-- ==== Sys2Proof/Laws/PerInstr.lean ====
section
/-! SUPPORT. The family SlotWords, one lemma per constructor of Instr: the word the encoder writes for a well-formed
instruction is read by the opcode map of its slot as that instruction (02 R70, 03). An event, and the bundle of a header
alone, have no slot word; the release form of SKEINLD shares the load form's word and is told from it by a register. -/

namespace Sys2Proof.Laws.SlotWords

open Sys2Proof.Machine

/-- The slot word of a well-formed instruction reads as that instruction. -/
def Statement (i : Instr) : Prop := Found i

theorem no_word {i : Instr} (h : i.slotWord = none) : Statement i := fun sl w e => by rw [h] at e; cases e
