/-- an access through a fresh reference -/
theorem refAccess_completes {op : BitVec 8} {g : Guard} {w : SG} {load : Bool} {n : Nat} {reads : List UePlace} {more : View → Option TrapReq}
    {act : Nat → View → RefUse → Target → Acc → Acc} {i : Instr} {wd : W64} {s : State} {t : Target} {e : Core} (h : s.Issues .s g none) (hsup : s.now.supervisor = false)
    (hw : i.slotWord = some (.s, wd)) (hc : i.check1 = none) (hr : s.now.RefersTo (s.now.kReg w.a) w.off n (if load then .r else .w) t)
    (hm : more (s.view (refAccess op g w load n reads more act)) = none) (he : e.hooks = s.now.hooks)
    (hact : ∀ (u : State) (a : Acc) (v : View), s.Charged u → v.core = s.core s.cur → v.addrs.a = (refAddr (s.now.kReg w.a)).zeroExtend 64 + w.off.signExtend 64 →
      (a.st.core s.cur).Agrees s.now → (a.st.core s.cur).cycle = (u.core s.cur).cycle → (∀ k, k ≠ s.cur → a.st.core k = u.core k) → a.st = { u with cores := a.st.cores } →
      a.seedSet = none → a.seed = s.now.cr.seed → a.next = none → a.tail = false → a.eret = false →
      (act s.cur v ⟨s.now.kReg w.a, v.addrs.a, false, false⟩ t a).Makes u s.cur e s.now.cr.seed none) :
    ∃ u, runSolo (refAccess op g w load n reads more act) i s = .next u ∧ s.Follows u { e.endBundle s.now.cr.seed with repLeft := none, pc := s.now.pc + 12 } := by
  generalize hmm : refAccess op g w load n reads more act = m at hm
  obtain ⟨hf, ho, hmt, hcl, hh⟩ := hr
  have hslot : m.slot = .s := by rw [← hmm]; rfl
  have hva : (s.view m).addrs.a = (refAddr (s.now.kReg w.a)).zeroExtend 64 + w.off.signExtend 64 := by
    rw [← hmm]; show (refAddr (View.k _ 1 w.a)).zeroExtend 64 + _ = _; rw [View.k_quiet (by exact h.quiet)]; rfl
  have hvb : (s.view m).addrs.b = 0 := by rw [← hmm]; rfl
  have hvc : (s.view m).core = s.core s.cur := rfl
  have h5 : m.check5 s s.cur (s.view m) = none := by
    have : m.check5 s s.cur (s.view m) = (refTest op w n (s.view m)).orElse fun _ => if load ∧ (s.view m).core.landingFull then some (trapS causeRange op 0) else more (s.view m) := by
      rw [← hmm]; rfl
    rw [this, refTest_ok hvc h.quiet hf ho (by rw [hva]; exact hmt.1) (by rw [hva]; exact hmt.2.1), hvc, landingFull_quiet h.quiet, hm]
    simp
  have hfat : m.fatal s s.cur (s.view m) = none := by
    have : m.fatal s s.cur (s.view m) = refFatal (s.view m).core (s.refUse (s.view m) w.a).k (s.refUse (s.view m) w.a).va (if load then .r else .w) n := by
      rw [← hmm]; rfl
    rw [this, use_fresh hvc h.quiet hf hvb, hva]
    exact refFatal_of hmt hcl hh
  have hp : m.Performs s := by
    refine State.Issues.performs ?_ (.inr ?_) ?_ ⟨?_, ?_, h5, hfat, ?_, ?_, ?_, ?_, ?_, ?_⟩ <;> rw [← hmm]
    · exact h
    · rfl
    · show (!(s.core s.cur).supervisor) = true; rw [show (s.core s.cur).supervisor = false from hsup]; rfl
    · rfl
    · rfl
    · simp [refAccess]
    · rfl
    · simp [refAccess]
    · simp [refAccess]
    · rfl
    · rfl
  have htg : ∀ v : View, v.core = s.core s.cur → v.addrs.a = (refAddr (s.now.kReg w.a)).zeroExtend 64 + w.off.signExtend 64 → v.core.target v.addrs.a (if load then .r else .w) = t := by
    intro v hv ha
    have := hmt.2.2.2
    simp only [Core.target, hv, ha, addrOf]
    simp only [State.now] at this ⊢
    rw [this]
  obtain ⟨t', e1, hfo⟩ := runSolo_makes (i := i) hp (by rw [hslot]; exact hw) hc he (sd := s.now.cr.seed) (nx := none) fun u hu => by
    have hbeg : m.begun s.cur (s.view m) u = u := by rw [← hmm]; rfl
    rw [hbeg]
    have hperf : ∀ v : View, v.core = s.core s.cur → v.addrs.b = 0 → v.addrs.a = (refAddr (s.now.kReg w.a)).zeroExtend 64 + w.off.signExtend 64 →
        m.perform s.cur v { st := u, seed := (s.core s.cur).cr.seed } =
        act s.cur v ⟨s.now.kReg w.a, v.addrs.a, false, false⟩ t { st := u.modCore s.cur fun c => c.holdVa v.slot v.addrs.a, seed := (s.core s.cur).cr.seed } := by
      intro v hv hb ha
      rw [← hmm]
      have hu := use_fresh (u := u) hv h.quiet hf hb
      simp only [refAccess, hu, htg v hv ha, Bool.false_eq_true, if_false]
      rfl
    rw [hperf _ hvc hvb hva]
    refine hact u _ _ hu hvc hva ?_ ?_ ?_ ?_ rfl rfl rfl rfl rfl
    · simp only [State.core_modCore]
      refine Core.Agrees.trans ?_ hu.core
      simp only [Core.holdVa]
      split <;> rfl
    · simp only [State.core_modCore, Core.holdVa]
      split <;> rfl
    · intro k hk; exact State.core_modCore_ne _ _ hk
    · rfl
  exact ⟨t', e1, hfo⟩

theorem makes_core {a : Acc} {u : State} {key : Nat} {c e : Core} {sd : W64} {f : Core → Core} (hf : Core.Plain f) (he : f c = e) (hy : ∀ c, (f c).cycle = c.cycle)
    (h1 : (a.st.core key).Agrees c) (h2 : (a.st.core key).cycle = (u.core key).cycle) (h3 : ∀ k, k ≠ key → a.st.core k = u.core k)
    (h4 : a.st = { u with cores := a.st.cores }) (h5 : a.seedSet = none) (h6 : a.seed = sd) (h7 : a.next = none) (h8 : a.tail = false) (h9 : a.eret = false) :
    (a.core key f).Makes u key e sd none := by
  refine ⟨?_, ?_, ?_, ?_, ?_, h7, h8, h9⟩
  · show ((a.st.modCore key f).core key).Agrees e
    rw [State.core_modCore, ← he]; exact hf.agrees h1
  · show ((a.st.modCore key f).core key).cycle = _
    rw [State.core_modCore, hy]; exact h2
  · intro k hk
    show (a.st.modCore key f).core k = _
    rw [State.core_modCore_ne _ _ hk]; exact h3 k hk
  · show a.st.modCore key f = { u with cores := (a.st.modCore key f).cores }
    simp only [State.modCore, State.setCore]
    rw [h4]
  · show (a.seedSet.getD a.seed) = sd
    rw [h5, h6]; rfl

» Task details: Within the material above, show every line that includes "then".

» Written answer:
    (hw : i.slotWord = some (.s, wd)) (hc : i.check1 = none) (hr : s.now.RefersTo (s.now.kReg w.a) w.off n (if load then .r else .w) t)
    have : m.check5 s s.cur (s.view m) = (refTest op w n (s.view m)).orElse fun _ => if load ∧ (s.view m).core.landingFull then some (trapS causeRange op 0) else more (s.view m) := by
    have : m.fatal s s.cur (s.view m) = refFatal (s.view m).core (s.refUse (s.view m) w.a).k (s.refUse (s.view m) w.a).va (if load then .r else .w) n := by
  have htg : ∀ v : View, v.core = s.core s.cur → v.addrs.a = (refAddr (s.now.kReg w.a)).zeroExtend 64 + w.off.signExtend 64 → v.core.target v.addrs.a (if load then .r else .w) = t := by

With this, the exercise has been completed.